■ **Task to carry out**:
State the number of lines in the following data that contain the string "coreOpen", and nothing else.

[[ Listed entries open ]]

-- ==== Sys2Proof/Machine/Cipher.lean ====
section
/-! DEFINITION. The cipher engine (file 11): key slots, blobs, commands, the scheduler, protect and unprotect jobs. -/

namespace Sys2Proof.Machine

/-! ### Key slots (R278 to R280) -/

/-- Offset of slot `n` in shared SRAM. -/
def slotOff (n : Nat) : Nat := 0x680000 + 64 * n

/-- The 64 bytes of slot `n`. -/
def slotBytes (s : State) (n : Nat) : List Byte := sramGet s (slotOff n) 64

/-- Write slot `n`, zeros after the bytes given. -/
def setSlot (s : State) (n : Nat) (bs : List Byte) : State := sramPut s (slotOff n) (sub bs 0 64)

/-- Fields of a slot header (Table 11.3). -/
def slotSuite (b : List Byte) : Nat := if wdf b 0 31 24 = 1 then wdf b 0 23 20 else 0
def slotRtcp (b : List Byte) : Bool := (wd b 0).testBit 19
def slotSecond (b : List Byte) : Bool := (wd b 0).testBit 18

/-- Suites 3 and 4 take a pair of slots. -/
def pairSuite (x : Nat) : Bool := x == 3 || x == 4

def pageBase (s : State) (p : Nat) : Nat := rdf s (Reg.CIP_PAGE_SLOTS p) 11 0
def pageCount (s : State) (p : Nat) : Nat := rdf s (Reg.CIP_PAGE_SLOTS p) 28 16

/-- Slot `n` lies in page `p`'s range. -/
def inRange (s : State) (p n : Nat) : Bool := decide (pageBase s p ≤ n ∧ n < pageBase s p + pageCount s p)

/-- Slot `n`, and the slot after it for a pair, lie in page `p`'s range (R280). -/
def ownsSlot (s : State) (p n suite : Nat) : Bool :=
  inRange s p n && (!pairSuite suite || (inRange s p (n + 1) && n % 2 == 0))

/-- The session keys in slot `n`'s bytes and the next slot's (Table 11.4). -/
def slotKeys (b b2 : List Byte) : Keys :=
  let x := slotSuite b
  { suite := x, key := sub b 4 (keyLen x), salt := sub b (4 + keyLen x) (saltLen x),
    auth := if pairSuite x then sub b2 4 20 else sub b (4 + keyLen x + saltLen x) (authLen x) }

/-- Write session keys into slot `n`, and into the next slot for a pair (R282). -/
def installKeys (s : State) (page n : Nat) (rtcp : Bool) (k : Keys) : State :=
  let h := page + 2 ^ 19 * rtcp.toNat + 2 ^ 20 * k.suite + 2 ^ 24
  if pairSuite k.suite then
    setSlot (setSlot s n (leBytes 4 h ++ k.key ++ k.salt)) (n + 1) (leBytes 4 (h + 2 ^ 18) ++ k.auth)
  else setSlot s n (leBytes 4 h ++ k.key ++ k.salt ++ k.auth)

/-! ### Blobs (R281 to R283) -/

/-- Plaintext bytes of a blob (Table 11.6). -/
def plainLen (suite : Nat) (session : Bool) : Nat :=
  4 + keyLen suite + saltLen suite + if session then authLen suite else 0

/-- Blob bytes of a plaintext length. -/
def blobLen (n : Nat) : Nat := (n + 7) / 8 * 8 + 8

/-- The blob sizes of Table 11.6. -/
def blobSizes : List Nat := [40, 48, 56, 64, 80]

def cipBUSY : Nat := 1
def cipOWNER : Nat := 2
def cipADDR : Nat := 3
def cipLENGTH : Nat := 4
def cipKEK : Nat := 5
def cipUNWRAP : Nat := 6
def cipFORMAT : Nat := 7
def cipEMPTY : Nat := 8
def cipMEM : Nat := 9
def cipFROZEN : Nat := 10
def cipOP : Nat := 11

/-- A blob lies 8-byte aligned in memory. -/
def blobPlaced (s : State) (a n : Nat) : Bool := a % 8 == 0 && inMem s a n

/-- KEK `i` is installed. -/
def kekValid (s : State) (i : Nat) : Bool := rdb s Reg.CIP_KEK_VALID i

/-- A command of page `p` ends: `code` 0 is success; `len` is the length of an EXPORT. -/
def cipCmdEnd (s : State) (p code : Nat) : State :=
  let st := Reg.CIP_U_CMD_STAT p
  let s := wrf (wrb s st 31 false) st 3 0 code
  if code = 0 then orr (wrb s st 30 true) (Reg.CIP_U_INT_STAT p) 1 else orr (wrb s st 29 true) (Reg.CIP_U_INT_STAT p) 2

/-- The keys of an unwrapped plaintext, and its rtcp bit; none under FORMAT (R282 step 6). -/
def blobKeys (p : List Byte) (len : Nat) : Option (Keys × Bool) :=
  let h := wd p 0
  let x := slice h 23 20
  let rtcp := h.testBit 19
  let session := h.testBit 18
  let k := sub p 4 (keyLen x)
  let sl := sub p (4 + keyLen x) (saltLen x)
  if slice h 31 24 ≠ 1 ∨ x = 0 ∨ 6 < x ∨ slice h 17 0 ≠ 0 ∨ p.length ≠ plainLen x session ∨ len ≠ blobLen (plainLen x session) then none
  else if session then some (⟨x, k, sl, sub p (4 + keyLen x + saltLen x) (authLen x)⟩, rtcp)
  else some (deriveKeys x rtcp k sl, rtcp)

/-- The requests of a command, in the default class of port 13 (Table 10.4). -/
def cipPort : Requester := ⟨13, 7, none⟩

/-- UNWRAP (R282). -/
def runUnwrap (s : State) (c : CipCmd) : State :=
  if !inRange s c.page c.slot then cipCmdEnd s c.page cipOWNER
  else if !blobPlaced s c.addr c.len then cipCmdEnd s c.page cipADDR
  else if !blobSizes.contains c.len then cipCmdEnd s c.page cipLENGTH
  else match c.key with
    | none => cipCmdEnd s c.page cipKEK
    | some kek =>
      match memRead s cipPort c.addr c.len with
      | (none, s) => cipCmdEnd s c.page cipMEM
      | (some b, s) =>
        match keyUnwrap kek b with
        | none => cipCmdEnd s c.page cipUNWRAP
        | some p =>
          match blobKeys p c.len with
          | none => cipCmdEnd s c.page cipFORMAT
          | some (k, rtcp) =>
            if !ownsSlot s c.page c.slot k.suite then cipCmdEnd s c.page cipOWNER
            else cipCmdEnd (installKeys s c.page c.slot rtcp k) c.page 0

/-- ERASE (R284). -/
def runErase (s : State) (c : CipCmd) : State :=
  let b := slotBytes s c.slot
  let pair := pairSuite (slotSuite b) && !slotSecond b
  if !inRange s c.page c.slot || (pair && !inRange s c.page (c.slot + 1)) then cipCmdEnd s c.page cipOWNER
  else cipCmdEnd (if pair then setSlot (setSlot s c.slot []) (c.slot + 1) [] else setSlot s c.slot []) c.page 0

/-- The session plaintext of a slot. -/
def sessionPlain (b b2 : List Byte) : List Byte :=
  let k := slotKeys b b2
  leBytes 4 (2 ^ 24 + 2 ^ 20 * k.suite + 2 ^ 19 * (slotRtcp b).toNat + 2 ^ 18) ++ k.key ++ k.salt ++ k.auth

/-- EXPORT (R283). -/
def runExport (s : State) (c : CipCmd) : State :=
  let b := slotBytes s c.slot
  let x := slotSuite b
  let empty := x == 0 || slotSecond b
  let n := if empty then 0 else blobLen (plainLen x true)
  if !inRange s c.page c.slot || (!empty && !ownsSlot s c.page c.slot x) then cipCmdEnd s c.page cipOWNER
  else if !blobPlaced s c.addr n then cipCmdEnd s c.page cipADDR
  else match if c.kek = 0 then none else c.key with
    | none => cipCmdEnd s c.page cipKEK
    | some kek =>
      if empty then cipCmdEnd s c.page cipEMPTY
      else
        let blob := keyWrap kek (sessionPlain b (slotBytes s (c.slot + 1)))
        cipCmdEnd (wrf (memWrite_ s cipPort c.addr blob) (Reg.CIP_U_CMD_STAT c.page) 15 8 n) c.page 0

/-- Run a command to its end. -/
def runCipCmd (s : State) (c : CipCmd) : State :=
  match c.op with
  | 1 => runUnwrap s c
  | 2 => runErase s c
  | _ => runExport s c

/-! ### Commands (R294, R296, R297) -/

/-- CIP_STAT.running: enable, rng_seeded and not frozen. -/
def cipRunning (s : State) : Bool := rdb s Reg.CIP_CTRL 0 && s.cip.seeded && !frozen s

/-- Core `c` holds a job. -/
def coreBusy (s : State) (c : Nat) : Bool := s.cip.jobs.any (fun j => j.core == c && j.ended.isNone)

/-- Core `c` can take new work: the engine runs, its domain is not being gated, and it is free. -/
def coreFree (s : State) (c : Nat) : Bool := cipRunning s && !gateAsked s (68 + c) && !coreBusy s c

/-- Core `c` can take work that the engine holds already (an accepted ingress job, R292; a command it took): such work completes after enable is cleared (Table 11.13), and where a gate is asked of every core it keeps those whose domains still run. DEDUCED, log entry 114. -/
def coreOpen (s : State) (c : Nat) : Bool :=
  s.cip.seeded && !frozen s && !coreBusy s c && !gated s (68 + c) && (!gateAsked s (68 + c) || (List.range 8).all (fun d => gateAsked s (68 + d)))

/-- A free core can take the waiting command. -/
def cmdStarts (s : State) (x : CipCmd) (c : Nat) : Bool := if x.taken then coreOpen s c else coreFree s c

[[ Listed entries closed ]]

■ **Answer to this exercise**:
2